ASSIGNMENT: Every line containing "flag" should be copied out. Go through the entries and find them.

Start of Block

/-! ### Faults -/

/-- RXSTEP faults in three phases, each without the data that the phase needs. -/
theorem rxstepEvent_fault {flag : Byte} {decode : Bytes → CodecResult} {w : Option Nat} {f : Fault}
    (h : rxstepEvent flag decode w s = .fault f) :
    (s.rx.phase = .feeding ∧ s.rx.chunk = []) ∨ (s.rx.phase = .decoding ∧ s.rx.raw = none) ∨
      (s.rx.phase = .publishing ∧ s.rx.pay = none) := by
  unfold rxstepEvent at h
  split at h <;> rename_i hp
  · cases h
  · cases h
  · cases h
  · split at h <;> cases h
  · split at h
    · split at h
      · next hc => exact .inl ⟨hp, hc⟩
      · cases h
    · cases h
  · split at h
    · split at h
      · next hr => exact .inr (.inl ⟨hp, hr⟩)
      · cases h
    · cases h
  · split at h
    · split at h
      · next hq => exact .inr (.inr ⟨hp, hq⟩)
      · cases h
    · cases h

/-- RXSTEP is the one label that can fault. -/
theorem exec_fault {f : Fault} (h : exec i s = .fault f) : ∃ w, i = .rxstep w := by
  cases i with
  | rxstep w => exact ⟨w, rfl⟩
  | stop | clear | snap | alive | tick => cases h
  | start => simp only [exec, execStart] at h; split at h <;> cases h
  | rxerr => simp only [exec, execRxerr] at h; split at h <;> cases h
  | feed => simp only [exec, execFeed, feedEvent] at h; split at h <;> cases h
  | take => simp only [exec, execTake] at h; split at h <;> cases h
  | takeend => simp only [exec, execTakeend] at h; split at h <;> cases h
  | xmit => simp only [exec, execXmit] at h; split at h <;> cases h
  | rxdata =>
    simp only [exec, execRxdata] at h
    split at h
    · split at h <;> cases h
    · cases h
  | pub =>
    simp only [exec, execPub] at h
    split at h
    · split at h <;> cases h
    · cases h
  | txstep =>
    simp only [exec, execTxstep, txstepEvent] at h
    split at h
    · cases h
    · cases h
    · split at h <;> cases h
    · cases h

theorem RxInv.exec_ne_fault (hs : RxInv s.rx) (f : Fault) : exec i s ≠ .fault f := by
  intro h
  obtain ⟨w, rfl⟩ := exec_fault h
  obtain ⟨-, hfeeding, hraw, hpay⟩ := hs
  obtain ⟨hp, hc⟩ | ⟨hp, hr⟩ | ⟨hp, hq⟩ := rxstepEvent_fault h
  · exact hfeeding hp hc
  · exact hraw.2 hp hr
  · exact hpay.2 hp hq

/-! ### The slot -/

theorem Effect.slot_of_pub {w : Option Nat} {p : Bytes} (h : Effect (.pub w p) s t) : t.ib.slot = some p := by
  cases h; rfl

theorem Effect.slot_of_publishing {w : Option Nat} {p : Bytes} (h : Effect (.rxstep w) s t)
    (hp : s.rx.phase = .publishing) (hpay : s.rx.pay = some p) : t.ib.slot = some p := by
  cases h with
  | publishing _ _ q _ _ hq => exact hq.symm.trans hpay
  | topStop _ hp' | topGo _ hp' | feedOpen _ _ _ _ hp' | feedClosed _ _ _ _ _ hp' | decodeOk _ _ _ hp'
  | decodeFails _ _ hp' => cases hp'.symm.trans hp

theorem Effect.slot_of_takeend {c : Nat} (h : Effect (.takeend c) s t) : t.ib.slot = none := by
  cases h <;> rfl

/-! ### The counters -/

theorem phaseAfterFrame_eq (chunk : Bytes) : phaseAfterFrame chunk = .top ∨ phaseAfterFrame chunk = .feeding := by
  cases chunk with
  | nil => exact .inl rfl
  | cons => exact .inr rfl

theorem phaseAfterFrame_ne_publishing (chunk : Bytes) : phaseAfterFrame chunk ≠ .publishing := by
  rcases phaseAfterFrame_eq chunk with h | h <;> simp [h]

End of Block

REPLY:
theorem rxstepEvent_fault {flag : Byte} {decode : Bytes → CodecResult} {w : Option Nat} {f : Fault}
    (h : rxstepEvent flag decode w s = .fault f) :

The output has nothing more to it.